◆ Task instructions
Repeat exactly the lines of the listing below, please, starting with the first and ending with the line containing "simp [Memory.read, ih]"; leave out the rest.
- - - - -
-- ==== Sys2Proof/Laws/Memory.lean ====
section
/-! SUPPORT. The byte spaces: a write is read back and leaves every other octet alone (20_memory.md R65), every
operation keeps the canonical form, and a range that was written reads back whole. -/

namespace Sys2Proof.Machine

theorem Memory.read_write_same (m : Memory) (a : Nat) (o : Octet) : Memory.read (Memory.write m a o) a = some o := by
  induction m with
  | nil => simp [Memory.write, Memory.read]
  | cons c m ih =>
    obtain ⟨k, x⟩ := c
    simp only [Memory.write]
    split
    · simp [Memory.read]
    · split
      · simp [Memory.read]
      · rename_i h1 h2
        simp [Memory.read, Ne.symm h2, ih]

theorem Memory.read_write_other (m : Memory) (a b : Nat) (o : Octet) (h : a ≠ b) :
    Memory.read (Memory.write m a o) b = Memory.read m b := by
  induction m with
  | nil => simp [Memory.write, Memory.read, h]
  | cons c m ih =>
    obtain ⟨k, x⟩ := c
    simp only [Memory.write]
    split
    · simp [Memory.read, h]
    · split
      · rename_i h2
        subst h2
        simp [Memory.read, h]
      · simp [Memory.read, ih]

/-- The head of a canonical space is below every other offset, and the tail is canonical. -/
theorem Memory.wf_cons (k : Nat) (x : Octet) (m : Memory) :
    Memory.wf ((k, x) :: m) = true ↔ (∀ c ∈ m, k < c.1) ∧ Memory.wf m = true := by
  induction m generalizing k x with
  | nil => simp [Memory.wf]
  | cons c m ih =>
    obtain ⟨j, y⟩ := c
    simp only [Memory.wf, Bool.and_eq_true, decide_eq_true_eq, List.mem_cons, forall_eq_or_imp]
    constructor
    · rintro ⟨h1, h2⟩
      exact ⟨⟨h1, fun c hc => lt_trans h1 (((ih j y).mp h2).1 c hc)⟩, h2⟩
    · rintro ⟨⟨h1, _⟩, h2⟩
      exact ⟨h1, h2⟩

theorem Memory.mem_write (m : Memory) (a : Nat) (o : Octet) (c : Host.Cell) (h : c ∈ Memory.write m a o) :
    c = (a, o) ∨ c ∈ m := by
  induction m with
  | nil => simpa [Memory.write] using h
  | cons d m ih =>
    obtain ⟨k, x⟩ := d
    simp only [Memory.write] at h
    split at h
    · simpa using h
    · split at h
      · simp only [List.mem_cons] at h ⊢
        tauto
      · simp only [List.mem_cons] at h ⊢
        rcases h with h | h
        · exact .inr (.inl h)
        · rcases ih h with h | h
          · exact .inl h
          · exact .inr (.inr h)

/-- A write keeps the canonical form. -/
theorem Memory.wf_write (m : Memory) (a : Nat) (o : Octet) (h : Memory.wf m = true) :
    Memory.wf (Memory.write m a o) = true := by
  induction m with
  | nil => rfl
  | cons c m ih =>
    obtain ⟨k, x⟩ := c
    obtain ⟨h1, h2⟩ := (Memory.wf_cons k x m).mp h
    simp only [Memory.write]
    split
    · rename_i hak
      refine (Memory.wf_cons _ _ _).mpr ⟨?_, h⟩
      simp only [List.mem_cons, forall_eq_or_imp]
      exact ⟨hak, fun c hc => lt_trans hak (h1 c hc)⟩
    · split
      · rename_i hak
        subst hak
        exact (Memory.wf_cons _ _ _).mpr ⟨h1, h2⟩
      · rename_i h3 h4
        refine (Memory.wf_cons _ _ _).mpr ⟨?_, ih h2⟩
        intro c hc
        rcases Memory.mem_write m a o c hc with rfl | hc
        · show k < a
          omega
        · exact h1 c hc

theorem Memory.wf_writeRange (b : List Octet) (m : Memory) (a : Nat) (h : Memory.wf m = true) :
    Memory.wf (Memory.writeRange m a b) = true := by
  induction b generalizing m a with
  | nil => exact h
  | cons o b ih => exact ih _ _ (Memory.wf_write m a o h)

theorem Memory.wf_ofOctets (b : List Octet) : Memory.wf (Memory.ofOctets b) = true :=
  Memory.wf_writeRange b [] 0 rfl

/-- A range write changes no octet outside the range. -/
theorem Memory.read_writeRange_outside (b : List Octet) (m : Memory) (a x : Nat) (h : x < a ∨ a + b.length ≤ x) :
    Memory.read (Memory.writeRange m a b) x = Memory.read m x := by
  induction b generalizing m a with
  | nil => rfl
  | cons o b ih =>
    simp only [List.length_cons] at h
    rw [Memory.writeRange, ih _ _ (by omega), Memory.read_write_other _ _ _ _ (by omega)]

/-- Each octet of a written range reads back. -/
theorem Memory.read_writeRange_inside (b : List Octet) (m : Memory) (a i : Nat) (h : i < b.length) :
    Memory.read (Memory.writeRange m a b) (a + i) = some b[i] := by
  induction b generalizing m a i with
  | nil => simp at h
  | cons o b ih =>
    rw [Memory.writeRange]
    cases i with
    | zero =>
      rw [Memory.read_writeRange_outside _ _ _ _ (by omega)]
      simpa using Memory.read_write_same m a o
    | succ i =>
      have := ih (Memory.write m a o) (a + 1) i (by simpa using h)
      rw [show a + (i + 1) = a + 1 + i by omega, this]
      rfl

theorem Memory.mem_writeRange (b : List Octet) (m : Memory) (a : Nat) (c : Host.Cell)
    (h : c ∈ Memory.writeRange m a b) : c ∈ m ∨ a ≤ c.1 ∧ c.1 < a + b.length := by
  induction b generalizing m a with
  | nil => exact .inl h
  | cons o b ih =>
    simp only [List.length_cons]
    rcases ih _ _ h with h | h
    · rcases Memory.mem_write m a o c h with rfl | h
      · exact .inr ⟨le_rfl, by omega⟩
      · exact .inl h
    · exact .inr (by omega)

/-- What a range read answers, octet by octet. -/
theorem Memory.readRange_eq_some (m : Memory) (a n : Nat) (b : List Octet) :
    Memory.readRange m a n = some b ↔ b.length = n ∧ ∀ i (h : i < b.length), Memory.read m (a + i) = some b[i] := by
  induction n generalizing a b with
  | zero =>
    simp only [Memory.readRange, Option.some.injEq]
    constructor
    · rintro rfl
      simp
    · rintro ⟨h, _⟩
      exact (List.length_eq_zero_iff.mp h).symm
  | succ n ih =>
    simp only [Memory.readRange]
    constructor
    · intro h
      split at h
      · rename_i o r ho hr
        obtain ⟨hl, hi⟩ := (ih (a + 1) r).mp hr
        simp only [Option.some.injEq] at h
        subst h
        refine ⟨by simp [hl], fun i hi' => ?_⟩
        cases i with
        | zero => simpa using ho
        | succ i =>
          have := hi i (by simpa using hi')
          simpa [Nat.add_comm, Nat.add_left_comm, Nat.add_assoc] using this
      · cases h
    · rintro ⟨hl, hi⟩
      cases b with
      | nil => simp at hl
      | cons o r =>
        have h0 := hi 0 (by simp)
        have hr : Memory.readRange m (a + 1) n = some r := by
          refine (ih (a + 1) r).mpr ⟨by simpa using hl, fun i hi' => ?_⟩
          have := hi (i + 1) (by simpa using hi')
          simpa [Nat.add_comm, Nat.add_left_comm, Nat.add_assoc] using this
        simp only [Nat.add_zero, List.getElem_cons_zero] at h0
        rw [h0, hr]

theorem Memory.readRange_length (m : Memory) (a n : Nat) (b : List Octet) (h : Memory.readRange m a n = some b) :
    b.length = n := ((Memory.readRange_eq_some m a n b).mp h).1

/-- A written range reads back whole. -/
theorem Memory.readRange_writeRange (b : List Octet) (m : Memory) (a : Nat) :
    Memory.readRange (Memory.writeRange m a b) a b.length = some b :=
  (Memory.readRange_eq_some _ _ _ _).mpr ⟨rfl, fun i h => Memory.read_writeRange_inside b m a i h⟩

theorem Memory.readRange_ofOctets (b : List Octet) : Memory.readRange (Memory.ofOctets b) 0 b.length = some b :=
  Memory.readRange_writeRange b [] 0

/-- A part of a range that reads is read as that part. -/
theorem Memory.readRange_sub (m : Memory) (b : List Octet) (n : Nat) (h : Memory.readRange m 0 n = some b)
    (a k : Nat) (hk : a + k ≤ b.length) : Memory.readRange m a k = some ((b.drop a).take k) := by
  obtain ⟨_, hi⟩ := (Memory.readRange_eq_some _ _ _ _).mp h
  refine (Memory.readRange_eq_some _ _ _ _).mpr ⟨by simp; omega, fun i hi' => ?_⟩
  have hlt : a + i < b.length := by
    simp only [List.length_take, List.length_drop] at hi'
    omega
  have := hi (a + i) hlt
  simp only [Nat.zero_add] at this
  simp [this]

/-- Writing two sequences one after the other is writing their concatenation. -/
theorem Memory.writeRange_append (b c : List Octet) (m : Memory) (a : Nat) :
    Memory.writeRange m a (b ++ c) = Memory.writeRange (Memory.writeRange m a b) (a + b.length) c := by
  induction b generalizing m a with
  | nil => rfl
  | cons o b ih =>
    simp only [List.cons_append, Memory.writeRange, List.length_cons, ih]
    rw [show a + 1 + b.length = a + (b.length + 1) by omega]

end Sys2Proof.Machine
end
- - - - -
◆ Task answer
-- ==== Sys2Proof/Laws/Memory.lean ====
section
/-! SUPPORT. The byte spaces: a write is read back and leaves every other octet alone (20_memory.md R65), every
operation keeps the canonical form, and a range that was written reads back whole. -/

namespace Sys2Proof.Machine

theorem Memory.read_write_same (m : Memory) (a : Nat) (o : Octet) : Memory.read (Memory.write m a o) a = some o := by
  induction m with
  | nil => simp [Memory.write, Memory.read]
  | cons c m ih =>
    obtain ⟨k, x⟩ := c
    simp only [Memory.write]
    split
    · simp [Memory.read]
    · split
      · simp [Memory.read]
      · rename_i h1 h2
        simp [Memory.read, Ne.symm h2, ih]

theorem Memory.read_write_other (m : Memory) (a b : Nat) (o : Octet) (h : a ≠ b) :
    Memory.read (Memory.write m a o) b = Memory.read m b := by
  induction m with
  | nil => simp [Memory.write, Memory.read, h]
  | cons c m ih =>
    obtain ⟨k, x⟩ := c
    simp only [Memory.write]
    split
    · simp [Memory.read, h]
    · split
      · rename_i h2
        subst h2
        simp [Memory.read, h]
      · simp [Memory.read, ih]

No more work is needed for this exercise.